EXERCISE DIRECTIONS:
State the number of lines in the entries below where the string "true" occurs, and omit everything else.

DATASET RECORDS:

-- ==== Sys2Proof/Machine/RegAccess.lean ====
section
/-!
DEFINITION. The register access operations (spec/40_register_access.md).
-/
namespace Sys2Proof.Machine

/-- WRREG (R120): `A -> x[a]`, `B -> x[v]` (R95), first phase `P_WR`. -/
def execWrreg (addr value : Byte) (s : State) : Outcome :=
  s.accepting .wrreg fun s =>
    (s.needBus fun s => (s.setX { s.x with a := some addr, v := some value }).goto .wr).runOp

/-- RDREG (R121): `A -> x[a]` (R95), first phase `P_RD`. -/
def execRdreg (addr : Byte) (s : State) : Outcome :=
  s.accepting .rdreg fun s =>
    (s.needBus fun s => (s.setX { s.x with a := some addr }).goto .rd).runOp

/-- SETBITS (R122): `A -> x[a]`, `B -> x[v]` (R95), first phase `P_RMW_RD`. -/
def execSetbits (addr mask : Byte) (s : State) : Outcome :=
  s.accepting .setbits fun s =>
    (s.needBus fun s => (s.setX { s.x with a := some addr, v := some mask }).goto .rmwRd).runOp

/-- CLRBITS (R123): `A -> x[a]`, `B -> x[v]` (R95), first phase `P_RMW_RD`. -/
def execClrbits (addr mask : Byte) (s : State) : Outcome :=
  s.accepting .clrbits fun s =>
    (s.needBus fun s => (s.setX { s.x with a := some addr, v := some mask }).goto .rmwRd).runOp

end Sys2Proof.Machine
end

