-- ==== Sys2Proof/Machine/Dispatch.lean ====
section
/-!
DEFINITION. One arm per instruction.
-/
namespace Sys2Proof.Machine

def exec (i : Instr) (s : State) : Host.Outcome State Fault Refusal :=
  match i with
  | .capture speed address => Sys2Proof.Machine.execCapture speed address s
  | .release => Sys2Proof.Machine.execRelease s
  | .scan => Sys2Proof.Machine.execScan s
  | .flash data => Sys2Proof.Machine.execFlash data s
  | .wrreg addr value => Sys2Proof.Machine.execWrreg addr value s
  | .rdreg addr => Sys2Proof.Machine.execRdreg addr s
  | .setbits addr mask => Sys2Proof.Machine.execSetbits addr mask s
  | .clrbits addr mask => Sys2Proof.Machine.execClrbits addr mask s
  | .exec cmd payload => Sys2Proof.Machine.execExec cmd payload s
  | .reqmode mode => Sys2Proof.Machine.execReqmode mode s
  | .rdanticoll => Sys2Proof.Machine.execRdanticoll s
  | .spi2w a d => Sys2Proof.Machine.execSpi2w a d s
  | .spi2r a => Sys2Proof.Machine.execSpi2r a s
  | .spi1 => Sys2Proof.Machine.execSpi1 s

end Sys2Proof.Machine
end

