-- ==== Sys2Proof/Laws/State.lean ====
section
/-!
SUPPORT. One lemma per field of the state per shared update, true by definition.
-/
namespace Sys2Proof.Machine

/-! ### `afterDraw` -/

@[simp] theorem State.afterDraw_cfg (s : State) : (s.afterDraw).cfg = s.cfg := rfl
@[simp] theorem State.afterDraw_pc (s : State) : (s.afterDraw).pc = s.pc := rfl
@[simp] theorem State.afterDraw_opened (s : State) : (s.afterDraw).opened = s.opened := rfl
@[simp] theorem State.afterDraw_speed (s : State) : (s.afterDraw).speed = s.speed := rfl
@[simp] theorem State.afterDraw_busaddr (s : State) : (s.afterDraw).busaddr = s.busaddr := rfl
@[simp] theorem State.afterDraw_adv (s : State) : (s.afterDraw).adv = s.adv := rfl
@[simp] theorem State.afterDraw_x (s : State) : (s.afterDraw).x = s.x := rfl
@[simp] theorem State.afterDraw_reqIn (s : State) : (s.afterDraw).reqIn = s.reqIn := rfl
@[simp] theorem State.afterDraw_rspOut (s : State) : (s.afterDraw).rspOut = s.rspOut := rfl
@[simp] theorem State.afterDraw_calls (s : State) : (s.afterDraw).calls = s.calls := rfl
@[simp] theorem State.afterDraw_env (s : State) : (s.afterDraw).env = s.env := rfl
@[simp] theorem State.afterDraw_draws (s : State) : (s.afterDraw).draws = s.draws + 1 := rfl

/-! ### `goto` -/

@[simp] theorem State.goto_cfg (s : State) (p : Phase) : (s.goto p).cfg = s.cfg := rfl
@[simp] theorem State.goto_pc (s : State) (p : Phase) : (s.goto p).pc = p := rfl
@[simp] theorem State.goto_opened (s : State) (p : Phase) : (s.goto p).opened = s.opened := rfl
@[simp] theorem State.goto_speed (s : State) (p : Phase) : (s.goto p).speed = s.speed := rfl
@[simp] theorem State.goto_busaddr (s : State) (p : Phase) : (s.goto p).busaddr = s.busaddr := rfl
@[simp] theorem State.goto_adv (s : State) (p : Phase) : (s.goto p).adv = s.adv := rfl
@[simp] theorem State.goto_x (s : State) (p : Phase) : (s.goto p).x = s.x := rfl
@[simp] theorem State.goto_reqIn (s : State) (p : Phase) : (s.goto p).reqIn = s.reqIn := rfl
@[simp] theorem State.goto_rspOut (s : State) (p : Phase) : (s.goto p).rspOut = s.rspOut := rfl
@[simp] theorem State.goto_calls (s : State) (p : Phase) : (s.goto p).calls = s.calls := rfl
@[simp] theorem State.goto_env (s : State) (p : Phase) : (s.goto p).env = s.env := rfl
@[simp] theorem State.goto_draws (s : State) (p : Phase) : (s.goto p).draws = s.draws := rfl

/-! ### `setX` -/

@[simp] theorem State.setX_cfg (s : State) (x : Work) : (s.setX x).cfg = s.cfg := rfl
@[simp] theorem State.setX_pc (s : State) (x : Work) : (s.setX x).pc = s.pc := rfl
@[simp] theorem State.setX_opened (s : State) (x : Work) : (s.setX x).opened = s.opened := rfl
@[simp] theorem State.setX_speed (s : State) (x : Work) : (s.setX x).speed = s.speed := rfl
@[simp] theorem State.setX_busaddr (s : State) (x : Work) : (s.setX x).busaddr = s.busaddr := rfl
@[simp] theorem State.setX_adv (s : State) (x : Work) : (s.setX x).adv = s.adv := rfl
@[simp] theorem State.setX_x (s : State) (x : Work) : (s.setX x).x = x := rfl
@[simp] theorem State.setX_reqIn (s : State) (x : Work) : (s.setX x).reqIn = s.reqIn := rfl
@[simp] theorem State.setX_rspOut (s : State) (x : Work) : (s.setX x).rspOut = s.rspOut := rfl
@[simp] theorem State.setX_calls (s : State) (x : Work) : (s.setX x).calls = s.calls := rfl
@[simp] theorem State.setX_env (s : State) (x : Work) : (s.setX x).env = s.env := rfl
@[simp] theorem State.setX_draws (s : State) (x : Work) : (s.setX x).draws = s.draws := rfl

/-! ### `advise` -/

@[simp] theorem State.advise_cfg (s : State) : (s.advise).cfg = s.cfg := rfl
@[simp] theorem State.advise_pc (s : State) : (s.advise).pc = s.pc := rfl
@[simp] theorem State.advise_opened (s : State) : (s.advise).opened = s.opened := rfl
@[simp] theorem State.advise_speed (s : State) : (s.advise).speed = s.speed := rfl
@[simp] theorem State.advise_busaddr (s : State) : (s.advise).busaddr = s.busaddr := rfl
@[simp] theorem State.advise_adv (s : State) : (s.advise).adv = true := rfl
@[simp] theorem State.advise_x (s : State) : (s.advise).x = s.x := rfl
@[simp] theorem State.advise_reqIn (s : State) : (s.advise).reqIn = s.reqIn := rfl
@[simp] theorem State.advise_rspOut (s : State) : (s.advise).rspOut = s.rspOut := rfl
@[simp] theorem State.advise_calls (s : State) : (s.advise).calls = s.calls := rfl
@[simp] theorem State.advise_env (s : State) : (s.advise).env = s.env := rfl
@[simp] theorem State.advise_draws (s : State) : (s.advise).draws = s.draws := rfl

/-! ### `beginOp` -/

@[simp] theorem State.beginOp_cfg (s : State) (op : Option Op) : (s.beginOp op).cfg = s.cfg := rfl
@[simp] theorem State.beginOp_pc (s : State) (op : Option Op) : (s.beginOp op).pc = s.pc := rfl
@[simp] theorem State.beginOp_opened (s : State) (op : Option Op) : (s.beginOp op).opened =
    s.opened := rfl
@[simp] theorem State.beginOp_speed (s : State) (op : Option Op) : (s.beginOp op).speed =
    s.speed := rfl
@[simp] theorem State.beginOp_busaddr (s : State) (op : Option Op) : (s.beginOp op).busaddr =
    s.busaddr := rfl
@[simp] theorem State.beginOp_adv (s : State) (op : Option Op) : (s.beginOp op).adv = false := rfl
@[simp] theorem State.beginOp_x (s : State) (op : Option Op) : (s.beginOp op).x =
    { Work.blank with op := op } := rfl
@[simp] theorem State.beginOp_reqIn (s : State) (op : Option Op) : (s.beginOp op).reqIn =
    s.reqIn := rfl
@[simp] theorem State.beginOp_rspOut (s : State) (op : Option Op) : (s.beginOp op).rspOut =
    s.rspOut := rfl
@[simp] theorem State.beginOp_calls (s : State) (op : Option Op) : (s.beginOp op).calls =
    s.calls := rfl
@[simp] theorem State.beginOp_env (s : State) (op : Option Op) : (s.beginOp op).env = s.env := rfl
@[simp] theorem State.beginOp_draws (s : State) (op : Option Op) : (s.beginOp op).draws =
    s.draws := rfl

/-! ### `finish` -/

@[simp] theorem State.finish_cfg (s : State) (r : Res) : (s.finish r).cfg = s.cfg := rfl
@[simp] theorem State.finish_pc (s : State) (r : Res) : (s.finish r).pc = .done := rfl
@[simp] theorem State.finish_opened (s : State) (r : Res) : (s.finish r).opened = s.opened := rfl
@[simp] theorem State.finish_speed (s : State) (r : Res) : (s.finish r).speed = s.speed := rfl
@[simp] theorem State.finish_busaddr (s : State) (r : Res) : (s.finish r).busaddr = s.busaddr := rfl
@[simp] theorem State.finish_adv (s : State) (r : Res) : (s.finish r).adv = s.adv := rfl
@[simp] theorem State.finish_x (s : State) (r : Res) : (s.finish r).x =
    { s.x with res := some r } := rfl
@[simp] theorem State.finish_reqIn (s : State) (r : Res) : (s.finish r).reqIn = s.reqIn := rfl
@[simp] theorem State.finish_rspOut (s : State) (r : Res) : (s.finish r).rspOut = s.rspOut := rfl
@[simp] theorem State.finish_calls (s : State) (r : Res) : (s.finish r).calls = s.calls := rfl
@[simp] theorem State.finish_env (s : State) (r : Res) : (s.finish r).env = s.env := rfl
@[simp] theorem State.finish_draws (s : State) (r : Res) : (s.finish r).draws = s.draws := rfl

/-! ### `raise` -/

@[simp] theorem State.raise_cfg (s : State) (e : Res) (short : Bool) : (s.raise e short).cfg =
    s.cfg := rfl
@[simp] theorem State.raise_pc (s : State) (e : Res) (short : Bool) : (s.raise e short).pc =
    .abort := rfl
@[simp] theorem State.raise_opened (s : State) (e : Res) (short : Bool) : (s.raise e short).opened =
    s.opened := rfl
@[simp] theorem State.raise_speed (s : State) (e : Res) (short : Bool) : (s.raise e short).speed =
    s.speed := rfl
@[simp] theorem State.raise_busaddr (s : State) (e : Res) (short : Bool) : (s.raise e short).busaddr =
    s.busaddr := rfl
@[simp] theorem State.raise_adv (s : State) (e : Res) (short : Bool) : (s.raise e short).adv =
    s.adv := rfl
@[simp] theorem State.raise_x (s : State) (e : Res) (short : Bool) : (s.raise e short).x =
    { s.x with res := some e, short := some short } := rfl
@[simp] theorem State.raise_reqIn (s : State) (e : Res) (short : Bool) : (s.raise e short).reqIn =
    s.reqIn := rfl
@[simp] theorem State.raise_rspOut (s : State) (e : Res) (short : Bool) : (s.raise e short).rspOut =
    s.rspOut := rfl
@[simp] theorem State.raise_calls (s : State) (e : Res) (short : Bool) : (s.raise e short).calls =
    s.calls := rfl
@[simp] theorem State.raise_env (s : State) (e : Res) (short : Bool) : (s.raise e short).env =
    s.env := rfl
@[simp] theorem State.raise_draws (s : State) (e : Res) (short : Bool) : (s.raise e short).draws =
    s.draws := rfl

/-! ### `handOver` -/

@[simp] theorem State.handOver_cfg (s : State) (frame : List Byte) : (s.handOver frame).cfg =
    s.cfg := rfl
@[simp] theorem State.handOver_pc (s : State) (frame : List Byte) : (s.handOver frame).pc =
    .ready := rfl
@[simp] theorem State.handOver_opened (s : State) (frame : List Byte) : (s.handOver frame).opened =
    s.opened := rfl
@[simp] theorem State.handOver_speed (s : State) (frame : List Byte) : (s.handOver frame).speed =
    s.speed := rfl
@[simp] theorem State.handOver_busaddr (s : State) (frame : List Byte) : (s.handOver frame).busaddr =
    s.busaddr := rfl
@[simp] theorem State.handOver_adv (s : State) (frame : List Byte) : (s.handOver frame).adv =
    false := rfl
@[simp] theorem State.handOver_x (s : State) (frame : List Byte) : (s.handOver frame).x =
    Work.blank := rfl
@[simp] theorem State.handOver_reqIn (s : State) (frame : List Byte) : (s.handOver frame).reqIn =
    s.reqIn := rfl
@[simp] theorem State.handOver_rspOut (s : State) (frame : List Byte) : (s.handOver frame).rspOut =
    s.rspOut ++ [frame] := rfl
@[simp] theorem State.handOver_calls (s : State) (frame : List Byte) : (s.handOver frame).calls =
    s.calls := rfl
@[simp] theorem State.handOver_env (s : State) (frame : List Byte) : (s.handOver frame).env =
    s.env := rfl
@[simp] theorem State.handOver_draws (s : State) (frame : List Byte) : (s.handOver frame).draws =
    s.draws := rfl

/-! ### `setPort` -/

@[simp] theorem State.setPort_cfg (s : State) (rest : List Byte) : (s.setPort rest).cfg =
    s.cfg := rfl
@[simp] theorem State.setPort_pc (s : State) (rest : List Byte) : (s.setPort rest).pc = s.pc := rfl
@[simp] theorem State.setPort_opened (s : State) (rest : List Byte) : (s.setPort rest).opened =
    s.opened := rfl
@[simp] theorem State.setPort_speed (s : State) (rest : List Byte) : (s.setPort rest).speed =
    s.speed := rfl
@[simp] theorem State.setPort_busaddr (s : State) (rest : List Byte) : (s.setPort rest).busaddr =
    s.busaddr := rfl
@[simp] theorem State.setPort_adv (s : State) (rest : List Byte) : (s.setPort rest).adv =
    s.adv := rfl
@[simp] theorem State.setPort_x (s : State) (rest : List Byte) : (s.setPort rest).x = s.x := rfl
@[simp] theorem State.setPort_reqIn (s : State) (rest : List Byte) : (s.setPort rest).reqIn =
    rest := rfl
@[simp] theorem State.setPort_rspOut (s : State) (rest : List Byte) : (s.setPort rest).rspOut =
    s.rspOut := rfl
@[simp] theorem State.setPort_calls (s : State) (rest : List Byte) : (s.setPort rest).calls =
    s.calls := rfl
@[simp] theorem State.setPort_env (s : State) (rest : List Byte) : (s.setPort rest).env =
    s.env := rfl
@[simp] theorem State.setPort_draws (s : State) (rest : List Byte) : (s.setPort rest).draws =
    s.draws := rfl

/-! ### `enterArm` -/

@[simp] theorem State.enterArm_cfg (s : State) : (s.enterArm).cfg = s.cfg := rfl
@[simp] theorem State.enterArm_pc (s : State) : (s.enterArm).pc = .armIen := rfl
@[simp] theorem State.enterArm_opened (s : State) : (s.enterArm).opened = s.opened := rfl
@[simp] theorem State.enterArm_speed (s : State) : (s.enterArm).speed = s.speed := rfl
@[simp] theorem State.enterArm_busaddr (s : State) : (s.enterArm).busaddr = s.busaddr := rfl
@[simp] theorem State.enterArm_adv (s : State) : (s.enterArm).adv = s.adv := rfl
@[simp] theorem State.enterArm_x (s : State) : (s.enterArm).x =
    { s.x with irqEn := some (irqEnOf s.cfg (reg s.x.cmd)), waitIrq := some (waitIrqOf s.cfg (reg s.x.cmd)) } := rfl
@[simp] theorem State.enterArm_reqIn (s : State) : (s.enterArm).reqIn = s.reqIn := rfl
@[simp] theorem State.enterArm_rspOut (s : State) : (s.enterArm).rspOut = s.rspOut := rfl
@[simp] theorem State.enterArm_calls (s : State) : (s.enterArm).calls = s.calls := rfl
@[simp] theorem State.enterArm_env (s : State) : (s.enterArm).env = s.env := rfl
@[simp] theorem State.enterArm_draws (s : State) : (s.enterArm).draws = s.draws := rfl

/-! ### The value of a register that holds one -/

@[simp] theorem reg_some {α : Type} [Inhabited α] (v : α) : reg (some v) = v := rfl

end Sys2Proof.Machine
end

SOLUTION TO THIS TASK:
2